そして当然のように妻だけではなく、輝利哉を始めとした子供達もまた父親の事を心配している筈だった。
「そうしろ。こっちの方はいつでも準備は出来ている。それこそ耀哉がその気なら今からすぐにでもな」
「いや、だから今すぐは無理なんだよ」
「それは分かってる。ただ、それでも問題はないというのを言いたかっただけだ」
この辺は組織の大きさの差があるだろう。
シャドウミラーは影響力という点では幾つもの世界に対して大きな影響力を持っているが、純粋な組織の規模となると……うん。国ですらない鬼殺隊と比べてもかなり小さい。

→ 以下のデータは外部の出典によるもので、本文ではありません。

-- ==== Sys2Proof/Tests/Slice0.lean ====
section
/-! SUPPORT. Tests/Slice0.lean: the well-formedness smoke, the manual's own examples, and for each statement with
hypotheses a state and operands that meet them. -/

namespace Sys2Proof.Tests

open Sys2Proof Sys2Proof.Machine

/-! ### Well-formedness: each check refuses an ill-formed command -/

theorem test_wellFormed_peer :
    (Instr.silenceTimerExpiry 0).wellFormed = false ∧ (Instr.recallWaitExpiry 63).wellFormed = false ∧
      (Instr.silenceTimerExpiry 62).wellFormed = true ∧ (Instr.recallWaitExpiry 1).wellFormed = true := by decide

/-- A frame as the cells that the line gives. -/
def cellsOf (w : WireFrame) : List Level := (wireBits w).map (fun b => if b then .high else .low)

/-- LINE_BUSY has the cells of a frame short of its last check bit at most. -/
theorem test_wellFormed_cells :
    (Instr.lineBusy (cellsOf ⟨0x49E2, [7, 40], 0⟩)).wellFormed = false ∧
      (Instr.lineBusy (cellsOf ⟨0x49E2, [7, 40], 0⟩).dropLast).wellFormed = true := by decide

/-! ### Small states -/

/-- The state that a step answers. -/
def after (r : Result) : State :=
  match r with
  | .next t => t
  | .fault _ => .reset
  | .refused _ => .reset

/-- A transaction has been opened. -/
def opened (s : State) : State := s.setPort Port.opened

/-- A record of station 12 that needs index 3 and has its ASK due. -/
def peer : PeerRecord :=
  ⟨12, .recovering, 3, some 19, some 0x29, some 40, interestSet (Vector.replicate 8 Window.default |>.set 0
    ⟨true, ⟨12, 0⟩, ⟨0, 63⟩, .onEvery⟩) (some 5) 12, 8, 0, true, false, 0, .running .silence 10, .stopped⟩

/-- A mirrored entry of station 12. -/
def mirror : MirrorEntry := ⟨⟨12, 5⟩, .one, .valid, [0x42], 1, 0, false⟩

/-- Station 5 in service on a free line: the urgent own point 3 of one byte waits in an open round, and station 12 is
known. -/
def serving : State :=
  { State.reset with
    control := { Control.reset with state := .inService, helloDone := true, station := some 5, epoch := 7 }
    line := ⟨.idle, .idle, .none⟩
    arbiter := { Arbiter.reset with wants := ⟨true, false, true, true, false, false⟩ }
    points := ⟨[⟨3, .one, true, [9]⟩], [⟨3, .one, true, [9], none⟩], [mirror]⟩
    publication := { Publication.reset with publishSet := [3], round := .opened 0 }
    peers := ⟨[peer], [], none⟩
    notices := { NoticeUnit.reset with
      windows := Vector.replicate 8 Window.default |>.set 0 ⟨true, ⟨12, 0⟩, ⟨0, 63⟩, .onEvery⟩ } }

/-- The station in another state. -/
def inState (s : State) (st : StationState) : State := s.setControl { s.control with state := st }

/-- A frame of a want in flight, its cells being sent. -/
def flying (s : State) (w : Want) : State :=
  (s.setArbiter { s.arbiter with inFlight := some w }).setLine ⟨.busy, .sending ⟨0, [], 0⟩, .none⟩

/-- An own UPDATE with point 3 in flight. -/
def updating : State :=
  flying
    (serving.setPublication
      { serving.publication with publishSet := [], flight := some ⟨true, 0, [⟨3, .one, 0, [9]⟩]⟩ }) .alarm

/-- A frame from another station under assembly, of which the first bits of a frame have been received. -/
def hearingBits (s : State) (bits : List Bool) : State :=
  (s.setCondition .busy).setFrame { s.frame with assembly := some ⟨bits, false, .foreign⟩ }

/-- A frame from another station under assembly, no bit of it received. -/
def hearing : State := hearingBits serving []

/-- A BEACON of a station. -/
def beaconFrom (n : Station) : Frame := ⟨false, n, 3, .beacon 19 40 0x29⟩

/-- An item of index 5. -/
def item (version : Byte) (z : Size) (value : List Byte) : Item := ⟨5, z, version, value⟩

theorem test_serving_wellFormed :
    serving.notices.wf ∧ serving.portWf ∧ serving.collectingWf ∧ serving.flightWf ∧ serving.stationWf ∧ serving.publicationWf ∧
      serving.nothingForgotten ∧ serving.wantsWf ∧ serving.peersWf ∧ serving.mirrorsWf :=
  ⟨by decide, by decide, by decide, by decide, by decide, by decide, by decide, by decide,
    by decide, by decide⟩

/-- Cells that stop before a frame's last check bit end no frame, and FRAME_END's cells come at FRAME_END alone
(log 24). -/
theorem test_illFormed_cells_change_nothing :
    after (exec (.frameEnd (cellsOf (beaconFrom 12).toWire).dropLast) hearing) = hearing ∧
      hearing.takeCells (cellsOf (beaconFrom 12).toWire) = hearing := by decide +kernel

/-! ### The manual's examples -/

/-- The leads of file 11: an ASK of station 4 with 12 body bytes, and a HELLO of station 15 with 2. -/
theorem test_example_leads :
    leadUrgency 0x508C = 1 ∧ leadKind 0x508C = 2 ∧ leadSender 0x508C = 4 ∧ leadLength 0x508C = 12 ∧
      leadUrgency 0x49E2 = 1 ∧ leadKind 0x49E2 = 1 ∧ leadSender 0x49E2 = 15 ∧ leadLength 0x49E2 = 2 := by decide

theorem test_example_item : Item.toBytes ⟨5, .two, 3, [1, 0x42]⟩ = [0x15, 3, 1, 0x42] := by decide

実際には量産型Wとかコバッタとかがいるし、1時間で2日間の休憩が出来る魔法球といった諸々があるのでどうにかなってはいるのだが。
とはいえ、組織が小さいことは悪い事ばかりではない。
今の例えのように、人数が少ないからこそフットワークの軽い者が多い。
耀哉に言ったように、もし本当に今から耀哉がホワイトスターに来るとなった場合、本当にすぐにでも治療と解呪は可能だ。
何しろレモンと木乃香の2人がいればいいのだから。
「そうだね。3日……いや、5日後にしよう。それだけの時間があれば、こちらの仕事も一段落するだろうしね」
「絶対だな? その時になって実はまだ行けないとか言い出したら、こっちも強引に連れていくぞ」
「分かった。そうならないように頑張るよ」
そう言い笑みを浮かべる耀哉。
少しでも仕事を進める必要があるというので、俺はその場を後にする事にする……前に、空間倉庫から幾つかお菓子を取り出す。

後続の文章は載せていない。